4. Atención telefónica: uno de los núcleos duros de la ley
La norma es especialmente exigente en este ámbito:
- El servicio no puede tener un coste superior a una llamada estándar.
- Los números de tarificación especial deben tener alternativa gratuita.
- Prohibida cualquier derivación encubierta a números de pago.
- El servicio de atención no puede generar ingresos para la empresa.
- El 95 % de las llamadas deben atenderse en menos de 3 minutos.
Atención. Aquí hay riesgo claro de incumplimiento masivo en sectores muy concretos.
5. Accesibilidad, idioma y colectivos vulnerables
La ley introduce obligaciones reforzadas en:
- Atención a personas mayores y con discapacidad
- Adaptación a competencias digitales reales
- Atención en la misma lengua en la que se formule la reclamación
- Prioridad en atención telefónica para colectivos vulnerables
Atención. Conecta directamente con políticas de igualdad, accesibilidad y ESG, cada vez más relevantes en auditorías y licitaciones.

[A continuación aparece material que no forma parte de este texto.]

theorem State.scanPart_keeps : ∀ s a1, Keeps s (State.scanPart s a1) := by
  intro s a1
  unfold State.scanPart
  split
  rename_i y1 y2 y3 y4
  extract_lets x5 x6 x7
  split
  · rename_i y8 y9
    refine Keeps.via (State.setIsFull_keeps _) ?_
    refine Keeps.ofPair y4 ?_
    refine Keeps.foldlSnd (fun t11 a10 h12 => ?_) ?_
    · extract_lets x13
      refine Keeps.cut (t := x13.2) ?_ (fun h14 => ?_)
      · unfold x13
        refine Keeps.via (State.reformat_keeps _ _) ?_
        exact h12
      unfold x13
      refine Keeps.via (State.reformat_keeps _ _) ?_
      exact h12
    · exact Keeps.refl _
  · rename_i y15 y16 y17 y18 y19
    extract_lets x20 x21
    refine Keeps.via (Keeps.set_arc _ _) ?_
    refine Keeps.ofPair y4 ?_
    refine Keeps.foldlSnd (fun t23 a22 h24 => ?_) ?_
    · extract_lets x25
      refine Keeps.cut (t := x25.2) ?_ (fun h26 => ?_)
      · unfold x25
        refine Keeps.via (State.reformat_keeps _ _) ?_
        exact h24
      unfold x25
      refine Keeps.via (State.reformat_keeps _ _) ?_
      exact h24
    · exact Keeps.refl _

theorem State.coveredChains_keeps : ∀ s a1, Keeps s (State.coveredChains s a1) := by
  intro s a1
  unfold State.coveredChains
  refine Keeps.forEach (fun a1 t2 h3 => ?_) ?_
  · refine Keeps.ite (fun _ => ?_) (fun _ => ?_)
    · refine Keeps.via (State.verifiedTo_keeps _ _ _ _) ?_
      exact h3
    · exact h3
  · exact Keeps.refl _

theorem State.resumeChains_keeps : ∀ s, Keeps s (State.resumeChains s) := by
  intro s
  unfold State.resumeChains
  refine Keeps.ite (fun _ => ?_) (fun _ => ?_)
  · refine Keeps.via (Keeps.set_inst _ _ (fun c => Bank.wf_mapVals c.inst)) ?_
    exact Keeps.refl _
  · exact Keeps.refl _

theorem State.resumeSegs_keeps : ∀ s, Keeps s (State.resumeSegs s) := by
  intro s
  unfold State.resumeSegs
  refine Keeps.via (State.mapSegs_keeps _ _) ?_
  exact Keeps.refl _

theorem State.takeSet_keeps : ∀ s a1 a2 a3, Keeps s (State.takeSet s a1 a2 a3) := by
  intro s a1 a2 a3
  unfold State.takeSet
  extract_lets x1 x2 x3 x4 x5 x6 x7 x8 x9 x10 x11 x12 x13
  refine Keeps.cut (t := x6) ?_ (fun h14 => ?_)
  · unfold x6
    refine Keeps.via (Keeps.set_arc _ _) ?_
    exact Keeps.refl _
  refine Keeps.cut (t := x7) ?_ (fun h15 => ?_)
  · unfold x7
    refine Keeps.via (State.areasFill_keeps _) ?_
    exact h14
  refine Keeps.cut (t := x8) ?_ (fun h16 => ?_)
  · unfold x8
    refine Keeps.forEach (fun a17 t18 h19 => ?_) ?_
    · refine Keeps.via (State.scanWhole_keeps _ _) ?_
      exact h19
    · exact h15
  refine Keeps.cut (t := x9) ?_ (fun h20 => ?_)
  · unfold x9
    refine Keeps.via (State.resumeChains_keeps _) ?_
    refine Keeps.via (State.coveredChains_keeps _ _) ?_
    exact h16
  refine Keeps.cut (t := x11) ?_ (fun h21 => ?_)
  · unfold x11
    refine Keeps.via (Keeps.set_arc _ _) ?_
    exact h20
  refine Keeps.cut (t := x12) ?_ (fun h22 => ?_)
  · unfold x12
    refine Keeps.via (State.resumeSegs_keeps _) ?_
    exact h21
  refine Keeps.cut (t := x13) ?_ (fun h23 => ?_)
  · unfold x13
    refine Keeps.ite (fun _ => ?_) (fun _ => ?_)
    · refine Keeps.forEach (fun a24 t25 h26 => ?_) ?_
      · refine Keeps.ite (fun _ => ?_) (fun _ => ?_)
        · exact h26
        · refine Keeps.via (State.scanPart_keeps _ _) ?_
          exact h26
      · exact h22
    · exact h22
  refine Keeps.via (State.noteWaiting_keeps _) ?_
  refine Keeps.via (State.journalRecord_keeps _ _) ?_
  refine Keeps.via (State.loadItems_keeps _) ?_
  refine Keeps.via (State.loadDrives_keeps _ _ _ _) ?_
  exact h23

theorem State.loadSet_keeps : ∀ s a1 a2 a3 a4 a5, Keeps s (State.loadSet s a1 a2 a3 a4 a5).2.2 := by
  intro s a1 a2 a3 a4 a5
  unfold State.loadSet
  split
  · exact Keeps.refl _
  · split
    · split
      · dsimp only
        exact Keeps.via (State.initSet_keeps _ _ _ _) (State.leaveSet_keeps _ _)
      · exact Keeps.refl _
    · split
      · exact Keeps.refl _
      · split
        · exact Keeps.refl _
        · split
          · dsimp only
            exact State.note_keeps _ _ _
          · dsimp only
            exact Keeps.via (State.takeSet_keeps _ _ _ _) (State.leaveSet_keeps _ _)

theorem execStripeLoad_keeps : ∀ a0 a1 a2 a3 s z, Keeps s (runRow (execStripeLoad a0 a1 a2 a3 s) z) := by
  intro a0 a1 a2 a3 s z
  unfold execStripeLoad
  rw [runRow_next]
  refine Keeps.withCmd (fun c1 t2 h3 => ?_) ?_
  · extract_lets x4
    refine Keeps.cut (t := x4.2.2) ?_ (fun h5 => ?_)
    · unfold x4
      refine Keeps.via (State.loadSet_keeps _ _ _ _ _ _) ?_
      exact h3
    refine Keeps.via (State.settle_keeps _) ?_
    refine Keeps.via (State.complete_keeps _ _ _ _ _) ?_
    exact h5
  · exact Keeps.refl _

theorem execStartupSetReload_keeps : ∀ a0 a1 s z, Keeps s (runRow (execStartupSetReload a0 a1 s) z) := by
  intro a0 a1 s z
  unfold execStartupSetReload
  rw [runRow_next]
  refine Keeps.whenServing (fun t1 h2 => ?_) ?_
  · refine Keeps.ite (fun _ => ?_) (fun _ => ?_)
    · exact h2
    · refine Keeps.ite (fun _ => ?_) (fun _ => ?_)
      · refine Keeps.via (Keeps.set_arc _ _) ?_
        exact h2
      · extract_lets x3 x4 x5
        refine Keeps.cut (t := x4) ?_ (fun h6 => ?_)
        · unfold x4
          refine Keeps.via (Keeps.set_arc _ _) ?_
          exact h2
        refine Keeps.cut (t := x5.2.2) ?_ (fun h7 => ?_)
        · unfold x5
          refine Keeps.via (State.loadSet_keeps _ _ _ _ _ _) ?_
          exact h6
        refine Keeps.via (State.settle_keeps _) ?_
        refine Keeps.ite (fun _ => ?_) (fun _ => ?_)
        · exact h7
        · refine Keeps.via (State.noteWaiting_keeps _) ?_
          refine Keeps.via (State.note_keeps _ _ _) ?_
          exact h7
  · exact Keeps.refl _

theorem State.writeFr_keeps : ∀ s a1 a2, Keeps s (State.writeFr s a1 a2) := by
  intro s a1 a2
  unfold State.writeFr
  extract_lets x1 x2 x3
  refine Keeps.cut (t := x1) ?_ (fun h4 => ?_)
  · unfold x1
    refine Keeps.via (State.writePending_keeps _ _) ?_
    exact Keeps.refl _
  split
  · rename_i y5 y6 y7
    refine Keeps.via (State.complete_keeps _ _ _ _ _) ?_
    refine Keeps.via (Keeps.set_arc _ _) ?_
    refine Keeps.ofOpt y7 (State.writeStruct_keeps _ _ _ _) ?_
    exact h4
  · rename_i y8 y9
    refine Keeps.via (State.complete_keeps _ _ _ _ _) ?_
    refine Keeps.via (Keeps.set_arc _ _) ?_
    exact h4

theorem State.goFinalize_keeps : ∀ s a1 a2, Keeps s (State.goFinalize s a1 a2) := by
  intro s a1 a2
  unfold State.goFinalize
  refine Keeps.ite (fun _ => ?_) (fun _ => ?_)
  · refine Keeps.via (State.complete_keeps _ _ _ _ _) ?_
    refine Keeps.via (Keeps.set_arc _ _) ?_
    exact Keeps.refl _
  · refine Keeps.ite (fun _ => ?_) (fun _ => ?_)
    · exact Keeps.refl _
    · refine Keeps.ite (fun _ => ?_) (fun _ => ?_)
      · refine Keeps.via (State.fillStripe_keeps _) ?_
        exact Keeps.refl _
      · refine Keeps.ite (fun _ => ?_) (fun _ => ?_)
        · exact Keeps.refl _
        · refine Keeps.via (State.writeFr_keeps _ _ _) ?_
          exact Keeps.refl _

6. Evaluación, auditoría y sanciones
Las empresas deberán:
- Implantar un sistema interno de evaluación de la calidad del servicio
- Someterlo a auditoría anual independiente
- Tener la documentación disponible para Consumo
El incumplimiento constituye infracción en materia de consumo, con sanciones conforme a la normativa estatal y autonómica.
7. Plazo de adaptación: el tiempo corre
La ley concede un plazo de 6 meses desde su entrada en vigor para adaptar:
- Protocolos
- Canales de atención
- Contratos y condiciones generales
- Formación del personal
- Sistemas tecnológicos
Para muchos operadores, este plazo será ajustado.
8. Dónde está el valor añadido
Esta norma abre un campo claro de actuación profesional:
- Auditoría preventiva de servicios de atención al cliente
- Revisión contractual y de condiciones generales
- Rediseño de procesos internos y protocolos de reclamación
- Acompañamiento en inspecciones y procedimientos sancionadores
- Formación a equipos internos
Atención. No es solo una norma de consumo: es compliance operativo puro.
La Ley 10/2025 marca un antes y un después. Quien la vea como una obligación formal llegará tarde. Quien la entienda como una pieza estratégica de cumplimiento y gestión del riesgo, llegará con ventaja. El mensaje es claro: la atención al cliente entra de lleno en el radar regulatorio y conviene anticiparse.